* [PROBLEM DESCRIPTION]: All of the data must be output without alteration.

Saved entries:
/-- K-12, the last engine step: "RUSE" is in CRC, "F" is to come. -/
theorem test_crcCheck_last_step :
    (after (engineStep { running ⟨.crcCheck, 0, 5, 4, 0, 0⟩ (holding rusef) with
      crc := crcFold 0xFFFFFFFF (rusef.take 4), claim := 0x04695B2A })).map (fun s => (s.crcOut, s.statusWord)) =
      some (0x04695B2A, 0x00050102) := by decide +kernel

/-- E-5, E-6: PAYLOAD_TOO_LARGE, before RANGE, with CRC and TXCNT unchanged. -/
theorem test_encode_too_large :
    (after (exec (.encode 0x41) { State.reset with addr := 0x10000, len := 65535, crc := 7, txCnt := 3 })).map
      (fun s => (s.statusWord, s.crc, s.txCnt)) = some (0x00100042, 7, 3) := by decide

/-- E-1, the engine steps of the command byte and of the last checksum byte. -/
theorem test_encode_steps :
    (after (engineStep (running ⟨.encode, 0, 7, 2, 0x41, 0⟩ small))).map (fun s => (s.txOut, s.crc)) =
      some ([0x41], 0x2C266174) ∧
    (after (engineStep { running ⟨.encode, 0, 7, 6, 0x41, 0⟩ small with crc := 0x2C266174, txCnt := 6 })).map
      (fun s => (s.txOut, s.txCnt, s.statusWord)) = some ([0xD3], 7, 0x00100002) := by decide +kernel

/-- D-2. -/
theorem test_declen :
    (after (exec .declen { holding [0x34, 0x12] with len := 2 })).map (fun s => (s.dlen, s.statusWord)) =
      some (0x1234, 0x00110002) := by decide

/-- D-6: TRUNCATED_HEADER before RANGE. -/
theorem test_declen_truncated :
    statusAfter (exec .declen { State.reset with addr := 0x20000, len := 1 }) = some 0x00110032 := by decide

/-- B-10: RANGE leaves VER and RXCNT, CLASS stays NONE. -/
theorem test_probe_range :
    (after (exec .probe { State.reset with addr := 0xFFF9, ver := 0x102, rxCnt := 8 })).map
      (fun s => (s.statusWord, s.ver, s.rxCnt)) = some (0x00200052, 0x102, 8) := by decide

/-- B-1, the engine step of the eighth byte. -/
theorem test_probe_last_step :
    (after (engineStep { running ⟨.probe, 0, 8, 7, 0, 0⟩ (holding [0x50, 0x00, 0x49, 0x00, 0x02, 0x01, 0xFF]) with
      rxq := [0xFF], rxCnt := 7 })).map (fun s => (s.statusWord, s.ver, s.rxCnt)) =
      some (0x00200006, 0x102, 8) := by decide

/-- X-7, the engine step of the second byte. -/
theorem test_rxHdr_last_step :
    (after (engineStep { running ⟨.rxHdr, 0, 2, 1, 0, 0x34⟩ small with rxq := [0x12, 0x52], rxCnt := 1 })).map
      (fun s => (s.dlen, s.rxCnt, s.rxq, s.statusWord)) = some (0x1234, 2, [0x52], 0x00210002) := by decide

/-- X-8, the close step: DLEN is unchanged. -/
theorem test_rxHdr_close :
    (after (engineStep { running ⟨.rxHdr, 0, 2, 1, 0, 0x05⟩ small with rxEos := true, rxCnt := 1 })).map
      (fun s => (s.statusWord, s.dlen, s.rxCnt)) = some (0x00210022, 0, 1) := by decide

/-- X-17: RANGE leaves CRC and RXCNT. -/
theorem test_rxBody_range :
    (after (exec .rxBody { State.reset with dlen := 2, addr := 0xFFFF, crc := 7, rxCnt := 9 })).map
      (fun s => (s.statusWord, s.crc, s.rxCnt)) = some (0x00220052, 7, 9) := by decide

/-- X-11, the engine step of the ninth byte. -/
theorem test_rxBody_last_step :
    (after (engineStep { running ⟨.rxBody, 0, 9, 8, 0, 0x00695B2A⟩ (holding rusef) with
      rxq := [0x04], rxCnt := 8, dlen := 5, crc := 0xFB96A4D5 })).map
      (fun s => (s.statusWord, s.claim, s.rxCnt)) = some (0x00220102, 0x04695B2A, 9) := by decide

/-- X-18. -/
theorem test_rxFlush :
    (after (exec .rxFlush { State.reset with rxq := [0xAA, 0xBB, 0xCC] })).map
      (fun s => (s.rxCnt, s.rxq, s.statusWord)) = some (3, [], 0x00230002) := by decide

/-- X-5. -/
theorem test_rxRaw_empty : statusAfter (exec .rxRaw { State.reset with rxEos := true }) = some 0x00240002 := by decide

/-- X-4, the engine step of the third byte: later bytes stay in RXQ. -/
theorem test_rxRaw_last_step :
    (after (engineStep { running ⟨.rxRaw, 0, 3, 2, 0, 0⟩ (holding [1, 2]) with rxq := [3, 4, 5], rxCnt := 2 })).map
      (fun s => (s.statusWord, s.rxq, s.buf)) = some (0x00240002, [4, 5], [(0, 1), (1, 2), (2, 3)]) := by decide

/-- C-6. -/
theorem test_deadline_idle :
    (after (exec .deadline { State.reset with status := doneStatus 0x00 .ok })).map (fun s => (s.statusWord, s.resp)) =
      some (0x00000002, some .okay) := by decide

/-- B-7 and K-16: it ends a PROBE, and does nothing to a CRC_BUF. -/
theorem test_deadline_busy :
    statusAfter (exec .deadline (running ⟨.probe, 0, 8, 7, 0, 0⟩ small)) = some 0x0020001A ∧
    statusAfter (exec .deadline (running ⟨.crcBuf, 0, 1, 0, 0, 0⟩ small)) = some 0x00030001 := by decide

/-- C-9, C-10, C-11. -/
theorem test_register_accesses :
    [(0x04, Transfer.read .half), (0x06, .read .word), (0x30, .read .word), (0x2C, .read .word), (0x00, .read .word)].map
      (fun a => (after (hostAccess a.1 a.2 State.reset)).map (·.resp)) =
      [some (some .busError), some (some .busError), some (some .busError),
       some (some (.data (.word 0x00490050))), some (some (.data (.word 0)))] := by decide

* [THE COMPLETED TASK]:
/-- K-12, the last engine step: "RUSE" is in CRC, "F" is to come. -/
theorem test_crcCheck_last_step :
    (after (engineStep { running ⟨.crcCheck, 0, 5, 4, 0, 0⟩ (holding rusef) with
      crc := crcFold 0xFFFFFFFF (rusef.take 4), claim := 0x04695B2A })).map (fun s => (s.crcOut, s.statusWord)) =
      some (0x04695B2A, 0x00050102) := by decide +kernel

/-- E-5, E-6: PAYLOAD_TOO_LARGE, before RANGE, with CRC and TXCNT unchanged. -/
theorem test_encode_too_large :
    (after (exec (.encode 0x41) { State.reset with addr := 0x10000, len := 65535, crc := 7, txCnt := 3 })).map
      (fun s => (s.statusWord, s.crc, s.txCnt)) = some (0x00100042, 7, 3) := by decide

/-- E-1, the engine steps of the command byte and of the last checksum byte. -/
theorem test_encode_steps :
    (after (engineStep (running ⟨.encode, 0, 7, 2, 0x41, 0⟩ small))).map (fun s => (s.txOut, s.crc)) =
      some ([0x41], 0x2C266174) ∧
    (after (engineStep { running ⟨.encode, 0, 7, 6, 0x41, 0⟩ small with crc := 0x2C266174, txCnt := 6 })).map
      (fun s => (s.txOut, s.txCnt, s.statusWord)) = some ([0xD3], 7, 0x00100002) := by decide +kernel

/-- D-2. -/
theorem test_declen :
    (after (exec .declen { holding [0x34, 0x12] with len := 2 })).map (fun s => (s.dlen, s.statusWord)) =
      some (0x1234, 0x00110002) := by decide

/-- D-6: TRUNCATED_HEADER before RANGE. -/
theorem test_declen_truncated :
    statusAfter (exec .declen { State.reset with addr := 0x20000, len := 1 }) = some 0x00110032 := by decide

/-- B-10: RANGE leaves VER and RXCNT, CLASS stays NONE. -/
theorem test_probe_range :
    (after (exec .probe { State.reset with addr := 0xFFF9, ver := 0x102, rxCnt := 8 })).map
      (fun s => (s.statusWord, s.ver, s.rxCnt)) = some (0x00200052, 0x102, 8) := by decide

/-- B-1, the engine step of the eighth byte. -/
theorem test_probe_last_step :
    (after (engineStep { running ⟨.probe, 0, 8, 7, 0, 0⟩ (holding [0x50, 0x00, 0x49, 0x00, 0x02, 0x01, 0xFF]) with
      rxq := [0xFF], rxCnt := 7 })).map (fun s => (s.statusWord, s.ver, s.rxCnt)) =
      some (0x00200006, 0x102, 8) := by decide

/-- X-7, the engine step of the second byte. -/
theorem test_rxHdr_last_step :
    (after (engineStep { running ⟨.rxHdr, 0, 2, 1, 0, 0x34⟩ small with rxq := [0x12, 0x52], rxCnt := 1 })).map
      (fun s => (s.dlen, s.rxCnt, s.rxq, s.statusWord)) = some (0x1234, 2, [0x52], 0x00210002) := by decide

/-- X-8, the close step: DLEN is unchanged. -/
theorem test_rxHdr_close :
    (after (engineStep { running ⟨.rxHdr, 0, 2, 1, 0, 0x05⟩ small with rxEos := true, rxCnt := 1 })).map
      (fun s => (s.statusWord, s.dlen, s.rxCnt)) = some (0x00210022, 0, 1) := by decide

/-- X-17: RANGE leaves CRC and RXCNT. -/
theorem test_rxBody_range :
    (after (exec .rxBody { State.reset with dlen := 2, addr := 0xFFFF, crc := 7, rxCnt := 9 })).map
      (fun s => (s.statusWord, s.crc, s.rxCnt)) = some (0x00220052, 7, 9) := by decide

/-- X-11, the engine step of the ninth byte. -/
theorem test_rxBody_last_step :
    (after (engineStep { running ⟨.rxBody, 0, 9, 8, 0, 0x00695B2A⟩ (holding rusef) with
      rxq := [0x04], rxCnt := 8, dlen := 5, crc := 0xFB96A4D5 })).map
      (fun s => (s.statusWord, s.claim, s.rxCnt)) = some (0x00220102, 0x04695B2A, 9) := by decide

/-- X-18. -/
theorem test_rxFlush :
    (after (exec .rxFlush { State.reset with rxq := [0xAA, 0xBB, 0xCC] })).map
      (fun s => (s.rxCnt, s.rxq, s.statusWord)) = some (3, [], 0x00230002) := by decide

/-- X-5. -/
theorem test_rxRaw_empty : statusAfter (exec .rxRaw { State.reset with rxEos := true }) = some 0x00240002 := by decide

/-- X-4, the engine step of the third byte: later bytes stay in RXQ. -/
theorem test_rxRaw_last_step :
    (after (engineStep { running ⟨.rxRaw, 0, 3, 2, 0, 0⟩ (holding [1, 2]) with rxq := [3, 4, 5], rxCnt := 2 })).map
      (fun s => (s.statusWord, s.rxq, s.buf)) = some (0x00240002, [4, 5], [(0, 1), (1, 2), (2, 3)]) := by decide

/-- C-6. -/
theorem test_deadline_idle :
    (after (exec .deadline { State.reset with status := doneStatus 0x00 .ok })).map (fun s => (s.statusWord, s.resp)) =
      some (0x00000002, some .okay) := by decide

/-- B-7 and K-16: it ends a PROBE, and does nothing to a CRC_BUF. -/
theorem test_deadline_busy :
    statusAfter (exec .deadline (running ⟨.probe, 0, 8, 7, 0, 0⟩ small)) = some 0x0020001A ∧
    statusAfter (exec .deadline (running ⟨.crcBuf, 0, 1, 0, 0, 0⟩ small)) = some 0x00030001 := by decide

/-- C-9, C-10, C-11. -/
theorem test_register_accesses :
    [(0x04, Transfer.read .half), (0x06, .read .word), (0x30, .read .word), (0x2C, .read .word), (0x00, .read .word)].map
      (fun a => (after (hostAccess a.1 a.2 State.reset)).map (·.resp)) =
      [some (some .busError), some (some .busError), some (some .busError),
       some (some (.data (.word 0x00490050))), some (some (.data (.word 0)))] := by decide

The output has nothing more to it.